50000-57024Multi-dimensional arrays.
57040-67240String handling.
67260-67760INP and OUTP.
67780-68960More string handling.
68964-70428Line range execution handling? It looked to be supporting a mechanism of saying 'run from line x to line y', but Ian is not certain about this.
70432-70496Constant crunching. Don't think this ever got compiled in... looks like it's the inline constant conversion stuff (above) which was noted as not actually working.
70498-70554Shuffle memory down after deleting a line of code.
90004-90008Tail end of file.

F4.MAC

This was not gone through in detail, as it was mostly hard-to-follow floating-point code and Ian was "getting pretty knackered by now".  However there was some interesting non-FP code in it :

79500-82800 System initialisation
82850-84075 Function deletion code.
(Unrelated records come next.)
-- ==== Sys2Proof/Machine/Gate.lean ====
section
/-!
DEFINITION. The gatekeepers (13 R380, R381, R389 to R392, R410, R417): regions, masters and what they present, fixed
refusals, fixed grants, tables, violations.
-/

namespace Sys2Proof.Machine

/-! ### Masters (R389) -/

def midBOB : Nat := 0x100
def midDEEP : Nat := 0x200
def midETH : Nat := 0x300
def midMGT : Nat := 0x310
def midJTAG : Nat := 0x311
def midCAP : Nat := 0x320
def midFMP : Nat := 0x330
def midWCH : Nat := 0x340
def midLDR : Nat := 0x350
def midJRN : Nat := 0x360
def midTRC : Nat := 0x370

/-- JTAG holds OWNER authority (10 R307, R321). -/
def Dev.jtagOwner (d : Dev) : Bool :=
  match d.charter with
  | some c => (c.authority.map Authority.jtagOwner).getD false
  | none => d.fld F.IOC_STRAP_JTAG_OWNER == 1

/-- The privilege that a master presents: true for FIRMWARE. -/
def Dev.fwOf (d : Dev) (mid : Nat) : Bool :=
  if mid < 128 then (d.sh mid).priv
  else if midBOB ≤ mid ∧ mid < midBOB + 32 then (SMap.get Bob.empty d.hubd.bobs (mid - midBOB)).priv
  else (midDEEP ≤ mid && mid < midDEEP + 128) || mid == midMGT || mid == midJTAG || (midCAP ≤ mid && mid < midCAP + 16) ||
    mid == midFMP || mid == midWCH || mid == midLDR || mid == midJRN || mid == midTRC

/-! ### Regions (R380, R381) -/

/-- Tablets, 256 KiB each (12 R366); register space. -/
def tabletBase : Nat := 0x6100000000
def regBase : Nat := 0x7000000000
def jacquardBase : Nat := 0x4000000000

/-- Regions of the address map. -/
inductive Region where
  | hbm | jacquard | beamMem | cluster | tablet | regs | unmapped
  deriving DecidableEq, Repr

/-- Register blocks that 13 R382 lists: 0 to 0x1C. -/
def blocks : Nat := 0x1D

/-- The region of an address. -/
def regionOf (a : Nat) : Region :=
  if a < hbmEnd then .hbm
  else if jacquardBase ≤ a ∧ a < beamMemBase then .jacquard
  else if beamMemBase ≤ a ∧ a < beamMemBase + 0x8000000 then .beamMem
  else if clusterBase ≤ a ∧ a < clusterBase + 0x4000000 then .cluster
  else if tabletBase ≤ a ∧ a < tabletBase + 0x2000000 then .tablet
  else if regBase ≤ a ∧ a < regBase + blocks * 0x10000 then .regs
  else .unmapped

/-- The address lies in the image cache. -/
def Dev.inCache (d : Dev) (a : Nat) : Bool :=
  let b := d.fld F.LDR_CACHE_BASE_BASE * 256
  b ≤ a && a < b + d.fld F.LDR_CACHE_SIZE_SIZE * 2 ^ 28

/-- The table that checks an address; 6: the jacquard window (R380, R392). -/
def Dev.tableOf (d : Dev) (a : Nat) : Nat :=
  match regionOf a with
  | .hbm => if d.inCache a then 1 else 0
  | .cluster => 2
  | .tablet => 3
  | .beamMem => 4
  | .regs => 5
  | _ => 6

/-- The stop that serves an address (R380, R383). -/
def Dev.stopOf (d : Dev) (a : Nat) : Nat :=
  match regionOf a with
  | .hbm => 16 + d.loom.hbmPc a / 32 % 8
  | .jacquard => 24 + (a - jacquardBase) / 0x400000000 % 4
  | .beamMem => 24 + d.panelOf ((a - beamMemBase) / 0x100000) % 4
  | .cluster => (a - clusterBase) / 0x400000 % 16
  | .tablet => (a - tabletBase) / 0x200000 % 16
  | _ => 31

/-! ### The check (R391) -/

def gkREAD : Nat := 0
def gkWRITE : Nat := 1
def gkFETCH : Nat := 2
def gkOR : Nat := 3

/-- TARGET = 0 deep windows hold the address (05 R134). -/
def Dev.inWindow (d : Dev) (a : Nat) : Bool :=
  d.loom.dwin.any (fun w => Win.valid w.2 && !Win.mailbox w.2 && Win.lo w.2 ≤ a && a < Win.hi w.2)

/-- Bank number 32c + b of a cluster-memory address. -/
def bankOf (a : Nat) : Nat := (a - clusterBase) / 0x20000

/-- A master owns a cluster-memory bank (12 R367). -/
def Dev.ownsBank (d : Dev) (mid bank : Nat) : Bool :=
  let kind := d.fld (F.CLM_BANK_OWNER_KIND.at bank)
  let id := d.fld (F.CLM_BANK_OWNER_ID.at bank)
  !d.rel.badCluster.contains (bank / 32) && ((kind == 1 && mid == id) || (kind == 2 && mid == midBOB + id))

/-- The loader is in the write step of 08 R231. -/
def Dev.writeStep (d : Dev) : Bool := (d.ldr.load.bind LoadSt.ready).isSome

/-- The GK_ block. -/
def inGk (a : Nat) : Bool := a / 0x10000 == (regBase + 0x100000) / 0x10000

/-- A capture unit other than this master records into the address (11 R331). -/
def Dev.capForeign (d : Dev) (mid a : Nat) : Bool :=
  (List.range 16).any (fun u =>
    let st := d.capState u
    let b := d.capFld F.CAP_BUF_BASE_BASE u * 256
    mid != midCAP + u && cpArmed ≤ st && st ≤ cpRun && b ≤ a && a < b + 2 ^ d.capFld F.CAP_UNIT_CFG_SIZE u)

/-- A fixed rule refuses the access of a master at a privilege (R391 step 1). -/
def Dev.fixedRefusesAs (d : Dev) (fw : Bool) (mid acc a : Nat) : Bool :=
  let wr := acc == gkWRITE || acc == gkOR
  match regionOf a with
  | .jacquard => mid != midLDR
  | .hbm =>
    (decide (spillBase ≤ a) && mid != midJRN) ||
      (wr && ((d.inCache a && mid != midLDR) || (d.running && d.inWindow a && mid != midJRN) || d.capForeign mid a ||
        (d.running && d.failHolds a && mid != midFMP)))
  | .beamMem => wr && d.running && !(mid == midLDR && d.beamOut ((a - beamMemBase) / 0x100000))
  | .cluster => wr && !d.ownsBank mid (bankOf a) && !(mid == midLDR && d.writeStep)
  | .regs => wr && inGk a && !(mid == midMGT || (mid == midJTAG && d.jtagOwner) || (decide (mid < 128) && fw))
  | _ => false

/-- A fixed rule refuses the access that a master makes at its present privilege. -/
def Dev.fixedRefuses (d : Dev) (mid acc a : Nat) : Bool := d.fixedRefusesAs (d.fwOf mid) mid acc a

/-- A fixed grant passes the access (R391 step 2). -/
def Dev.fixedGrants (d : Dev) (mid acc a : Nat) : Bool :=
  let gb := mid - midDEEP
  let w := d.loom.win64 gb
  if acc = gkFETCH then false
  else if mid = midMGT ∨ mid = midLDR then true
  else if mid = midJTAG then d.jtagOwner
  else if mid = midJRN then decide (spillBase ≤ a ∧ a < hbmEnd) || d.inWindow a
  else if midDEEP ≤ mid ∧ gb < 128 then
    Win.valid w && (if Win.mailbox w then regionOf a == .cluster && bankOf a == 32 * (Win.bank w / 2) + 30 + Win.bank w % 2
      else Win.lo w ≤ a && a < Win.hi w)
  else if midCAP ≤ mid ∧ mid < midCAP + 16 then
    let b := d.capFld F.CAP_BUF_BASE_BASE (mid - midCAP) * 256
    acc == gkWRITE && b ≤ a && a < b + 2 ^ d.capFld F.CAP_UNIT_CFG_SIZE (mid - midCAP)
  else if mid = midFMP then d.failHolds a
  else if mid = midTRC then
    let n := 2 ^ d.fld F.TRC_CTL_SIZE
    let b := d.fld F.TRC_BUF_BASE_BASE * 256 / n * n
    acc == gkWRITE && b ≤ a && a < b + n
  else decide (mid < 128) && d.fwOf mid && regionOf a == .regs && inGk a

/-- The key of entry e of table t. -/
def gkKey (t e : Nat) : Nat := 64 * t + e

/-- A word of entry e as the check reads it (14 R413, R415). -/
def Dev.gkWord (d : Dev) (e i : Nat) : Nat :=
  let f := (SMap.get 0 d.hubd.hub.gkFlip (4 * e + i)).toNat
  (d.reg (instKey (R.GK_ENT0 + 4 * i) e)).toNat ^^^ (if f = 0 then 0 else (eccRead 32 6 f).residue)

/-- A field of entry i as the check reads it. -/
def Dev.gkFld (d : Dev) (x : Fld) (i : Nat) : Nat := bitsN (d.gkWord i ((x.reg - R.GK_ENT0) / 4)) x.hi x.lo

/-- Entry i admits the access but for its privilege (R390); an uncorrectable one matches nothing (R417). -/
def Dev.gkMatches (d : Dev) (i mid acc a : Nat) : Bool :=
  let f := fun (x : Fld) => d.gkFld x i
  let page := a / 4096 % 2 ^ 36
  f F.GK_ENT0_VALID == 1 && !d.hubd.hub.gkBad.contains i && f F.GK_ENT0_MID_LO ≤ mid && mid ≤ f F.GK_ENT0_MID_HI &&
    f F.GK_ENT1_BASE + f F.GK_ENT3_BASE_HI * 2 ^ 32 ≤ page && page ≤ f F.GK_ENT2_LIMIT + f F.GK_ENT3_LIMIT_HI * 2 ^ 32 &&
    (if acc = gkREAD then f F.GK_ENT0_R == 1 else if acc = gkFETCH then f F.GK_ENT0_X == 1 else f F.GK_ENT0_W == 1)

/-- STATUS of 13 R385. -/
def stOK : Nat := 0
def stDENIED : Nat := 1
def stREFUSED : Nat := 2
def stUNMAPPED : Nat := 3
def stUE : Nat := 4
def stALIGN : Nat := 5

/-- The outcome of the check: STATUS and REASON (R391, R392). -/
def Dev.verdict (d : Dev) (mid acc a : Nat) : Nat × Nat :=
  if regionOf a = .unmapped then (stUNMAPPED, 0)
  else if d.fixedRefuses mid acc a then (stREFUSED, 2)
  else if d.fixedGrants mid acc a then (stOK, 0)
  else if regionOf a = .jacquard then (stDENIED, 0)
  else
    let hits := ((List.range 64).map (gkKey (d.tableOf a))).filter (fun i => d.gkMatches i mid acc a)
    if hits.any (fun i => d.gkFld F.GK_ENT0_PRIV i == 0 || d.fwOf mid) then (stOK, 0)
    else (stDENIED, if hits.isEmpty then 0 else 1)

/-- A refused or denied request: counted, recorded, and logged at most once in 1 µs for its master and table at its stop
(R392). A write to a bank by another than its owner also writes event 0x706 (12 R377). -/
def Dev.violation (d : Dev) (mid acc a st reason : Nat) : Dev :=
  let t := d.tableOf a
  let d := d.addFld F.GK_VIOL_CNT_COUNT 1
  let d := d.setReg R.GK_VIOL_LAST (BitVec.ofNat 32 (mid % 4096 * 2 ^ 20 + t * 2 ^ 17 + acc % 4 * 2 ^ 15 + reason % 4 * 2 ^ 13))
  let d := (d.setReg R.GK_VIOL_ADDR_LO (BitVec.ofNat 32 a)).setFld F.GK_VIOL_ADDR_HI_ADDR_HI (a / 2 ^ 32)
  let d := if st = stREFUSED ∧ regionOf a = .cluster then
      d.event bCLM 0 0x706 (bankOf a / 32 + bankOf a % 32 * 16 + mid % 4096 * 2 ^ 12) else d
  let key := (4096 * d.stopOf a + mid % 4096) * 8 + t
  let last := SMap.get 0 d.hubd.hub.logged key
  if last ≠ 0 ∧ d.nowNs < last - 1 + 1000 then d
  else
    (d.event bGK 0 (if st = stREFUSED then 0x802 else 0x801)
      (mid % 4096 * 2 ^ 32 + t * 2 ^ 29 + acc % 4 * 2 ^ 27 + reason % 4 * 2 ^ 25 + a / 4096 % 2 ^ 25)).onHubd
      (fun h => { h with hub := { h.hub with logged := SMap.put 0 h.hub.logged key (d.nowNs + 1) } })

/-- The check meets an uncorrectable entry: it matches nothing from now on (R417). `e`: 64 * table + entry. -/
def Dev.gkLost (d : Dev) (e : Nat) : Dev :=
  if 384 ≤ e ∨ d.hubd.hub.gkBad.contains e then d
  else ((d.onHubd (fun h => { h with hub := { h.hub with gkBad := e :: h.hub.gkBad } })).countClassUe 6).event bGK 0 0x406 (e / 64 + e % 64 * 8)

/-- The check reads its table: words with one wrong bit are corrected and counted, an entry with an uncorrectable word matches
nothing from now on (14 R413, R417). Only a request that neither a fixed refusal nor a fixed grant decides reads it. -/
def Dev.gkScan (d : Dev) (mid acc a : Nat) : Dev :=
  if d.hubd.hub.gkFlip.isEmpty || regionOf a == .unmapped || regionOf a == .jacquard || d.fixedRefuses mid acc a ||
      d.fixedGrants mid acc a then d
  else
    d.hubd.hub.gkFlip.foldl (fun d x =>
      let e := x.1 / 4
      if e / 64 ≠ d.tableOf a ∨ d.hubd.hub.gkBad.contains e then d
      else match eccRead 32 6 x.2.toNat with
        | .clean _ => d
        | .corrected _ => d.countCE 6 e
        | .uncorrectable => d.gkLost e) d

/-- A request reaches its target: what it writes to the log, and its STATUS (R381, R391, R392). -/
def Dev.gate (d : Dev) (mid acc a : Nat) : Dev × Nat :=
  let d := d.gkScan mid acc a
  let (st, reason) := d.verdict mid acc a
  if st = stOK then (d, stOK)
  else if st = stUNMAPPED then (d.event bHUB 0 0x803 (mid % 4096 * 2 ^ 32 + a % 2 ^ 28), st)
  else (d.violation mid acc a st reason, st)

/-- The pieces of n bytes from a that lie in one 64-byte line each: address and length. `fuel` bounds their number. -/
def linePieces : Nat → Nat → Nat → List (Nat × Nat)
  | 0, _, _ => []
  | fuel + 1, a, n =>
    if n = 0 then []
    else
      let m := min n (64 - a % 64)
      (a, m) :: linePieces fuel (a + m) (n - m)

/-! ### The GK_ block (R410) -/

/-- The entry that GK_SEL selects: tables 6 and 7 act as 5. -/
def Dev.gkSel (d : Dev) : Nat := gkKey (min 5 (d.fld F.GK_SEL_TABLE)) (d.fld F.GK_SEL_ENTRY)

/-- The staging set takes words 1 to 3 of the selected entry. -/
def Dev.gkStage (d : Dev) : Dev :=
  let w := fun k => d.reg (instKey k d.gkSel)
  d.onHubd (fun h => { h with hub := { h.hub with stage1 := w R.GK_ENT1, stage2 := w R.GK_ENT2, stage3 := w R.GK_ENT3 } })

/-- A write of GK_SEL. -/
def Dev.gkSelWrite (d : Dev) (v : Word) : Dev :=
  ((d.setFld F.GK_SEL_TABLE (bitsN v.toNat 10 8)).setFld F.GK_SEL_ENTRY (bitsN v.toNat 5 0)).gkStage

/-- A write of GK_ENT1 to GK_ENT3: the staged word; reserved bits read 0. -/
def Dev.gkStaged (d : Dev) (i : Nat) (v : Word) : Dev :=
  d.onHubd (fun h => { h with hub :=
    if i = 1 then { h.hub with stage1 := v } else if i = 2 then { h.hub with stage2 := v } else { h.hub with stage3 := v &&& 0xFF } })

/-- A write of GK_ENT0: the entry changes as one unit, and the staging set is loaded again. -/
def Dev.gkEnt0 (d : Dev) (v : Word) : Dev :=
  let e := d.gkSel
  let h := d.hubd.hub
  let d := (((d.setReg (instKey R.GK_ENT0 e) (v &&& 0x9EFFFFFF)).setReg (instKey R.GK_ENT1 e) h.stage1).setReg
    (instKey R.GK_ENT2 e) h.stage2).setReg (instKey R.GK_ENT3 e) h.stage3
  (d.onHubd (fun h => { h with hub := { h.hub with
    gkBad := h.hub.gkBad.erase e
    gkFlip := h.hub.gkFlip.filter (fun x => x.1 / 4 != e) } })).gkStage

end Sys2Proof.Machine
end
Looks like a mechanism to throw away bits of the interpreter to free up some memory.
84100-88150 The code which asks the user which functions to throw away.
88200-88500 The 'WRITTEN BY...' message crediting all three authors.
88550-88850 The text 'STRING SPACE'.
88900-89050 The text 'BYTES FREE'.
89100-89850 The startup prompt text.
89900-90000 The text 'MEMORY SIZE'.
90050-90250 Mapping out stack and memory space.
90300-90450 Tail end of file.

Ian finally notes that he was unable to find BillG's favourite bit of code in this - the decimal-to-string conversion which he (Bill) explained in full in his Software Notes column (link to my site).  The PRINT keyword uses a routine called FOUT, which is a floating-point print routine.  The line-number printing is the only place where it prints an integer, and this uses a routine called LINPRT (file F4.MAC, 40800-41250) but all this does is promote the integer to an fp number, and delegate to FOUT.